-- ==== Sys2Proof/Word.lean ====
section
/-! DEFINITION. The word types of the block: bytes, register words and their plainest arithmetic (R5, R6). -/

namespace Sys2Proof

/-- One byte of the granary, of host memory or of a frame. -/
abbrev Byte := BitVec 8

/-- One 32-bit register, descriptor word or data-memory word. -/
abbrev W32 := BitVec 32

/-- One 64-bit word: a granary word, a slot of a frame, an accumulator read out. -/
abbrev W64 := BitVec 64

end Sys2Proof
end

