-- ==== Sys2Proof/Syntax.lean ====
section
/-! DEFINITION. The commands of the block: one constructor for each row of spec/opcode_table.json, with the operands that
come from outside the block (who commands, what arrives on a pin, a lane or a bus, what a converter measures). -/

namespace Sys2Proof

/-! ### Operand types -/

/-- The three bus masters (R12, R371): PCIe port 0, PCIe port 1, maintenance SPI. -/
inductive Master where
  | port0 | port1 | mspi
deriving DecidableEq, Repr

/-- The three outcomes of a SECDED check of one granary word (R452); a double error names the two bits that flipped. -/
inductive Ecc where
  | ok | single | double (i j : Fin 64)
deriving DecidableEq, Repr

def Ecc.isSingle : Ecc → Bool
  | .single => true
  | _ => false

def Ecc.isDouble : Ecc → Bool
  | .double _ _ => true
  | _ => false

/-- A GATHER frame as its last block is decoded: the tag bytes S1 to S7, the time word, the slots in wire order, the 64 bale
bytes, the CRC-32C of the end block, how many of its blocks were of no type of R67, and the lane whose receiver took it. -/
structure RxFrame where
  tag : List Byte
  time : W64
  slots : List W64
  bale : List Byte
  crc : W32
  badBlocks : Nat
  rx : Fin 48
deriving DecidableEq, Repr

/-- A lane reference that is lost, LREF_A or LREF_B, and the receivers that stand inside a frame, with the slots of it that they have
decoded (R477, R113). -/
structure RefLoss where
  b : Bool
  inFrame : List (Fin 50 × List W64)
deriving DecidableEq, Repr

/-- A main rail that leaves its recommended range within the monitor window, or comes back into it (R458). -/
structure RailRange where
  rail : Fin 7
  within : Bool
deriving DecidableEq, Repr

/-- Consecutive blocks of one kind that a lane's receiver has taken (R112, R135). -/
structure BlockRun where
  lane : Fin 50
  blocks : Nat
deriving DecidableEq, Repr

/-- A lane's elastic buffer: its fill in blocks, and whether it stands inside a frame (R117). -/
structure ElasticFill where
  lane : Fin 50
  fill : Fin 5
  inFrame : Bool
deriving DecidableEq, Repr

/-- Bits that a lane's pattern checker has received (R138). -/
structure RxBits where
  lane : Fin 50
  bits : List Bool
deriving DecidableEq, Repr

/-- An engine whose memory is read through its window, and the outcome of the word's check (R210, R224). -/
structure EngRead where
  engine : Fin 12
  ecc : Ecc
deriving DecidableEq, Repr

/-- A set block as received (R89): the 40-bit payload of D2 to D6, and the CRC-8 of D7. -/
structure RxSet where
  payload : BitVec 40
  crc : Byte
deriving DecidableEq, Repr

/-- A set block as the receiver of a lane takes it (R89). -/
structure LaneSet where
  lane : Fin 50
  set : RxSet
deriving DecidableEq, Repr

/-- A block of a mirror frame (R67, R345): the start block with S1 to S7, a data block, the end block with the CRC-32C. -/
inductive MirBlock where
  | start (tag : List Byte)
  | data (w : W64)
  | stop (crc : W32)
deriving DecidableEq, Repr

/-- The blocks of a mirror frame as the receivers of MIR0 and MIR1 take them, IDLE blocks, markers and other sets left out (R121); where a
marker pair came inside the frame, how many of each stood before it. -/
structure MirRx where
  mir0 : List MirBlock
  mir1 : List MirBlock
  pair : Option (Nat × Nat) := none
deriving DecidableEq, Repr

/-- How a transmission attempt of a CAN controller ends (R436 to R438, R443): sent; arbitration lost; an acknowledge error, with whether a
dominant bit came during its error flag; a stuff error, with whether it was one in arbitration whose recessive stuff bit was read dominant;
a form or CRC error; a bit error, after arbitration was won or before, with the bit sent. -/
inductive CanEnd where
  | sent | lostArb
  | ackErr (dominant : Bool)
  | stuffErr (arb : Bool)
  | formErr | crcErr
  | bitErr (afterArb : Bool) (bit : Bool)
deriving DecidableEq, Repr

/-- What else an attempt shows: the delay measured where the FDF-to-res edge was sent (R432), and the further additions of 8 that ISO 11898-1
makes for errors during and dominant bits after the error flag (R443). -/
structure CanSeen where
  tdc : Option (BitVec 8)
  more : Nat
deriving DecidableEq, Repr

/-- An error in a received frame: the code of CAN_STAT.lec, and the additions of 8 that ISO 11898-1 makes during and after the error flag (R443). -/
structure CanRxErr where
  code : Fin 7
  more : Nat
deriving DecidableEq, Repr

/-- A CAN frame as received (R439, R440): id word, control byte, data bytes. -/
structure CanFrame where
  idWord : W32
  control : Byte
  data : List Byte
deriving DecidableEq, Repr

• _Task requirements_:
Gather every line from the listing above in which "many" appears, and copy those lines.

• _Your response_:
bytes, the CRC-32C of the end block, how many of its blocks were of no type of R67, and the lane whose receiver took it. -/
marker pair came inside the frame, how many of each stood before it. -/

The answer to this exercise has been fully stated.